> AIM OF THE EXERCISE
An exact transcription of the data below, complete and unaltered, is the expected answer.

> ENTRIES PROVIDED

-- ==== Sys2Proof/Laws/Step.lean ====
section
/-! SUPPORT. The fetch and the step: what `step` does on each thing a fetch can find, and where the sequencer goes. -/

namespace Sys2Proof.Machine

/-! ## The port -/

theorem fetch_idle {s : State} (h : s.seq = .cIdle) : fetch s = fetchCommand s := by
  simp [fetch, h]

/-- The headers whose commands have a payload, and how many elements of it (R74). -/
def headerPayload : Header → Option Nat
  | .appendText n => some n
  | .appendAscii n => some n
  | .appendBytes n => some n
  | _ => none

/-- What a legal header's payload decodes to is that header's command, which needs READY unless it is RESET. -/
theorem decodePayload_command {h : Header} {ts : List Transfer} {i : Instr}
    {rest : List Transfer} (hd : decodePayload h ts = .instr i rest) :
    isCommand i = true ∧ (h = .reset ↔ i = .reset) := by
  cases h with
  | reset => cases hd; simp [isCommand]
  | finalize raw => cases hd; simp [isCommand]
  | appendText n =>
    simp only [decodePayload, withPayload] at hd
    split at hd <;> cases hd
    simp [isCommand]
  | appendAscii n =>
    simp only [decodePayload, withPayload] at hd
    split at hd <;> cases hd
    simp [isCommand]
  | appendBytes n =>
    simp only [decodePayload, withPayload] at hd
    split at hd <;> cases hd
    simp [isCommand]

theorem headerRuns_iff (h : Header) (s : State) :
    headerRuns h s = true ↔ h = .reset ∨ s.phase = .ready := by
  cases h <;> simp [headerRuns]

/-- What the fetch makes of a whole command at the head of the port: that command, or the refusal `exec` would
answer. -/
theorem fetchCommand_of_decode {s : State} {i : Instr} {rest : List Transfer}
    (h : decodeTransfers s.port = .instr i rest) :
    isCommand i = true ∧ (fetchCommand s = .command i rest ∨
      i ≠ .reset ∧ s.phase ≠ .ready ∧ fetchCommand s = .refuse (.wrongPhase s.phase)) := by
  rcases hp : s.port with _ | ⟨t, ts⟩
  · rw [hp] at h; cases h
  cases t with
  | data e => rw [hp] at h; cases h
  | header w =>
    rw [hp, decodeTransfers] at h
    cases hw : decodeHeader w with
    | error r => rw [hw] at h; cases h
    | ok hd =>
      rw [hw] at h
      obtain ⟨hc, hr⟩ := decodePayload_command h
      refine ⟨hc, ?_⟩
      simp only [fetchCommand, hp, hw]
      by_cases hrun : headerRuns hd s = true
      · left
        simp only at h
        rw [if_pos hrun, h]
      · right
        rw [headerRuns_iff, not_or] at hrun
        exact ⟨fun c => hrun.1 (hr.2 c), hrun.2, by
          rw [if_neg (by rw [headerRuns_iff, not_or]; exact hrun)]⟩

/-- A step that runs a command. -/
theorem step_command {s : State} {i : Instr} {rest : List Transfer} (hs : s.seq = .cIdle)
    (h : decodeTransfers s.port = .instr i rest) : step s = exec i (consume s rest) := by
  obtain ⟨hc, h | ⟨hr, hp, h⟩⟩ := fetchCommand_of_decode h
  · simp [step, fetch_idle hs, h]
  · have : exec i (consume s rest) = .refused (.wrongPhase s.phase) :=
      exec_refused (s := consume s rest) hc hr hp
    simp [step, fetch_idle hs, h, this]

/-- What the fetch finds on the port is a command of R70. -/
theorem fetchCommand_isCommand {s : State} {i : Instr} {rest : List Transfer}
    (h : fetchCommand s = .command i rest) : isCommand i = true := by
  unfold fetchCommand at h
  split at h
  · cases h
  · cases h
  · split at h
    · cases h
    · split at h
      · split at h
        · rename_i hd
          cases h
          exact (decodePayload_command hd).1
        all_goals cases h
      · cases h

theorem fetchCommand_ne_microOp (s : State) (i : Instr) : fetchCommand s ≠ .microOp i := by
  unfold fetchCommand
  repeat' split
  all_goals simp

/-! ## The sequencer -/

/-- Every micro-operation index that is used decodes to a micro-operation (R81). -/
theorem decodeMicroOp_used : ∀ u : BitVec 7, u.toNat ≤ 0x41 →
    ∃ i, decodeMicroOp u = .instr i [] ∧ isCommand i = false := by
  have h : ∀ n : Fin 128, n.val ≤ 0x41 →
      (match decodeMicroOp ⟨n⟩ with
        | .instr i [] => !isCommand i
        | _ => false) = true := by decide +kernel
  intro u hu
  have := h u.toFin hu
  cases hd : decodeMicroOp u with
  | instr i rest =>
    cases rest with
    | nil => exact ⟨i, rfl, by simpa [hd] using this⟩
    | cons _ _ => simp [hd] at this
  | _ => simp [hd] at this

/-- A step out of `C_IDLE`, where the sequencer stands at a micro-operation. -/
theorem step_microOp {s : State} {u : BitVec 7} {i : Instr} (hu : seqIndex s = some u)
    (hd : decodeMicroOp u = .instr i []) : step s = afterMicroOp (exec i s) := by
  have hs : s.seq ≠ .cIdle := by
    intro h; simp [seqIndex, h] at hu
  have : fetch s = .microOp i := by
    unfold fetch
    split
    · exact absurd ‹_› hs
    · simp [hu, decode, hd]
  simp [step, this]

/-- One inversion lemma for a step that answers a next state: a command, a micro-operation, or nothing. -/
theorem step_cases {s t : State} (h : step s = .next t) :
    (s.seq = .cIdle ∧ ∃ i rest, isCommand i = true ∧ exec i (consume s rest) = .next t) ∨
    (s.seq ≠ .cIdle ∧ ∃ w h, t = advanceSeq { s with w := w, h := h }) ∨ t = s := by
  unfold step at h
  split at h
  · rename_i i hf
    right; left
    by_cases hs : s.seq = .cIdle
    · rw [fetch_idle hs] at hf
      exact absurd hf (fetchCommand_ne_microOp s i)
    refine ⟨hs, ?_⟩
    have hi : isCommand i = false := by
      unfold fetch at hf
      split at hf
      · exact absurd ‹_› hs
      · split at hf
        · cases hf
        · rename_i u hu
          have hle : u.toNat ≤ 0x41 := by
            unfold seqIndex at hu
            split at hu
            · cases hu
            · cases hu; decide
            · split at hu
              · cases hu
                rw [BitVec.toNat_ofNat]; omega
              · cases hu
            · cases hu; decide
          obtain ⟨j, hj, hc⟩ := decodeMicroOp_used u hle
          simp only [decode, hj, Fetched.microOp.injEq] at hf
          exact hf ▸ hc
    obtain ⟨w, h', he⟩ := exec_microOp hi s
    rw [he, afterMicroOp, Host.Outcome.next.injEq] at h
    exact ⟨w, h', h.symm⟩
  · rename_i i rest hf
    left
    by_cases hs : s.seq = .cIdle
    · rw [fetch_idle hs] at hf
      exact ⟨hs, i, rest, fetchCommand_isCommand hf, h⟩
    · unfold fetch at hf
      split at hf
      · exact absurd ‹_› hs
      · split at hf
        · cases hf
        · split at hf <;> cases hf
  · right; right
    exact (Host.Outcome.next.inj h).symm
  · cases h

end Sys2Proof.Machine
end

> RESPONSE TO THE TASK
-- ==== Sys2Proof/Laws/Step.lean ====
section
/-! SUPPORT. The fetch and the step: what `step` does on each thing a fetch can find, and where the sequencer goes. -/

namespace Sys2Proof.Machine

/-! ## The port -/

theorem fetch_idle {s : State} (h : s.seq = .cIdle) : fetch s = fetchCommand s := by
  simp [fetch, h]

/-- The headers whose commands have a payload, and how many elements of it (R74). -/
def headerPayload : Header → Option Nat
  | .appendText n => some n
  | .appendAscii n => some n
  | .appendBytes n => some n
  | _ => none

/-- What a legal header's payload decodes to is that header's command, which needs READY unless it is RESET. -/
theorem decodePayload_command {h : Header} {ts : List Transfer} {i : Instr}
    {rest : List Transfer} (hd : decodePayload h ts = .instr i rest) :
    isCommand i = true ∧ (h = .reset ↔ i = .reset) := by
  cases h with
  | reset => cases hd; simp [isCommand]
  | finalize raw => cases hd; simp [isCommand]
  | appendText n =>
    simp only [decodePayload, withPayload] at hd
    split at hd <;> cases hd
    simp [isCommand]
  | appendAscii n =>
    simp only [decodePayload, withPayload] at hd
    split at hd <;> cases hd
    simp [isCommand]
  | appendBytes n =>
    simp only [decodePayload, withPayload] at hd
    split at hd <;> cases hd
    simp [isCommand]

theorem headerRuns_iff (h : Header) (s : State) :
    headerRuns h s = true ↔ h = .reset ∨ s.phase = .ready := by
  cases h <;> simp [headerRuns]

/-- What the fetch makes of a whole command at the head of the port: that command, or the refusal `exec` would
answer. -/
theorem fetchCommand_of_decode {s : State} {i : Instr} {rest : List Transfer}
    (h : decodeTransfers s.port = .instr i rest) :
    isCommand i = true ∧ (fetchCommand s = .command i rest ∨
      i ≠ .reset ∧ s.phase ≠ .ready ∧ fetchCommand s = .refuse (.wrongPhase s.phase)) := by
  rcases hp : s.port with _ | ⟨t, ts⟩
  · rw [hp] at h; cases h
  cases t with
  | data e => rw [hp] at h; cases h
  | header w =>
    rw [hp, decodeTransfers] at h
    cases hw : decodeHeader w with
    | error r => rw [hw] at h; cases h
    | ok hd =>
      rw [hw] at h
      obtain ⟨hc, hr⟩ := decodePayload_command h
      refine ⟨hc, ?_⟩
      simp only [fetchCommand, hp, hw]
      by_cases hrun : headerRuns hd s = true
      · left
        simp only at h
        rw [if_pos hrun, h]
      · right
        rw [headerRuns_iff, not_or] at hrun
        exact ⟨fun c => hrun.1 (hr.2 c), hrun.2, by
          rw [if_neg (by rw [headerRuns_iff, not_or]; exact hrun)]⟩

/-- A step that runs a command. -/
theorem step_command {s : State} {i : Instr} {rest : List Transfer} (hs : s.seq = .cIdle)
    (h : decodeTransfers s.port = .instr i rest) : step s = exec i (consume s rest) := by
  obtain ⟨hc, h | ⟨hr, hp, h⟩⟩ := fetchCommand_of_decode h
  · simp [step, fetch_idle hs, h]
  · have : exec i (consume s rest) = .refused (.wrongPhase s.phase) :=
      exec_refused (s := consume s rest) hc hr hp
    simp [step, fetch_idle hs, h, this]

/-- What the fetch finds on the port is a command of R70. -/
theorem fetchCommand_isCommand {s : State} {i : Instr} {rest : List Transfer}
    (h : fetchCommand s = .command i rest) : isCommand i = true := by
  unfold fetchCommand at h
  split at h
  · cases h
  · cases h
  · split at h
    · cases h
    · split at h
      · split at h
        · rename_i hd
          cases h
          exact (decodePayload_command hd).1
        all_goals cases h
      · cases h

theorem fetchCommand_ne_microOp (s : State) (i : Instr) : fetchCommand s ≠ .microOp i := by
  unfold fetchCommand
  repeat' split
  all_goals simp

/-! ## The sequencer -/

/-- Every micro-operation index that is used decodes to a micro-operation (R81). -/
theorem decodeMicroOp_used : ∀ u : BitVec 7, u.toNat ≤ 0x41 →
    ∃ i, decodeMicroOp u = .instr i [] ∧ isCommand i = false := by
  have h : ∀ n : Fin 128, n.val ≤ 0x41 →
      (match decodeMicroOp ⟨n⟩ with
        | .instr i [] => !isCommand i
        | _ => false) = true := by decide +kernel
  intro u hu
  have := h u.toFin hu
  cases hd : decodeMicroOp u with
  | instr i rest =>
    cases rest with
    | nil => exact ⟨i, rfl, by simpa [hd] using this⟩
    | cons _ _ => simp [hd] at this
  | _ => simp [hd] at this

/-- A step out of `C_IDLE`, where the sequencer stands at a micro-operation. -/
theorem step_microOp {s : State} {u : BitVec 7} {i : Instr} (hu : seqIndex s = some u)
    (hd : decodeMicroOp u = .instr i []) : step s = afterMicroOp (exec i s) := by
  have hs : s.seq ≠ .cIdle := by
    intro h; simp [seqIndex, h] at hu
  have : fetch s = .microOp i := by
    unfold fetch
    split
    · exact absurd ‹_› hs
    · simp [hu, decode, hd]
  simp [step, this]

/-- One inversion lemma for a step that answers a next state: a command, a micro-operation, or nothing. -/
theorem step_cases {s t : State} (h : step s = .next t) :
    (s.seq = .cIdle ∧ ∃ i rest, isCommand i = true ∧ exec i (consume s rest) = .next t) ∨
    (s.seq ≠ .cIdle ∧ ∃ w h, t = advanceSeq { s with w := w, h := h }) ∨ t = s := by
  unfold step at h
  split at h
  · rename_i i hf
    right; left
    by_cases hs : s.seq = .cIdle
    · rw [fetch_idle hs] at hf
      exact absurd hf (fetchCommand_ne_microOp s i)
    refine ⟨hs, ?_⟩
    have hi : isCommand i = false := by
      unfold fetch at hf
      split at hf
      · exact absurd ‹_› hs
      · split at hf
        · cases hf
        · rename_i u hu
          have hle : u.toNat ≤ 0x41 := by
            unfold seqIndex at hu
            split at hu
            · cases hu
            · cases hu; decide
            · split at hu
              · cases hu
                rw [BitVec.toNat_ofNat]; omega
              · cases hu
            · cases hu; decide
          obtain ⟨j, hj, hc⟩ := decodeMicroOp_used u hle
          simp only [decode, hj, Fetched.microOp.injEq] at hf
          exact hf ▸ hc
    obtain ⟨w, h', he⟩ := exec_microOp hi s
    rw [he, afterMicroOp, Host.Outcome.next.injEq] at h
    exact ⟨w, h', h.symm⟩
  · rename_i i rest hf
    left
    by_cases hs : s.seq = .cIdle
    · rw [fetch_idle hs] at hf
      exact ⟨hs, i, rest, fetchCommand_isCommand hf, h⟩
    · unfold fetch at hf
      split at hf
      · exact absurd ‹_› hs
      · split at hf
        · cases hf
        · split at hf <;> cases hf
  · right; right
    exact (Host.Outcome.next.inj h).symm
  · cases h

end Sys2Proof.Machine
end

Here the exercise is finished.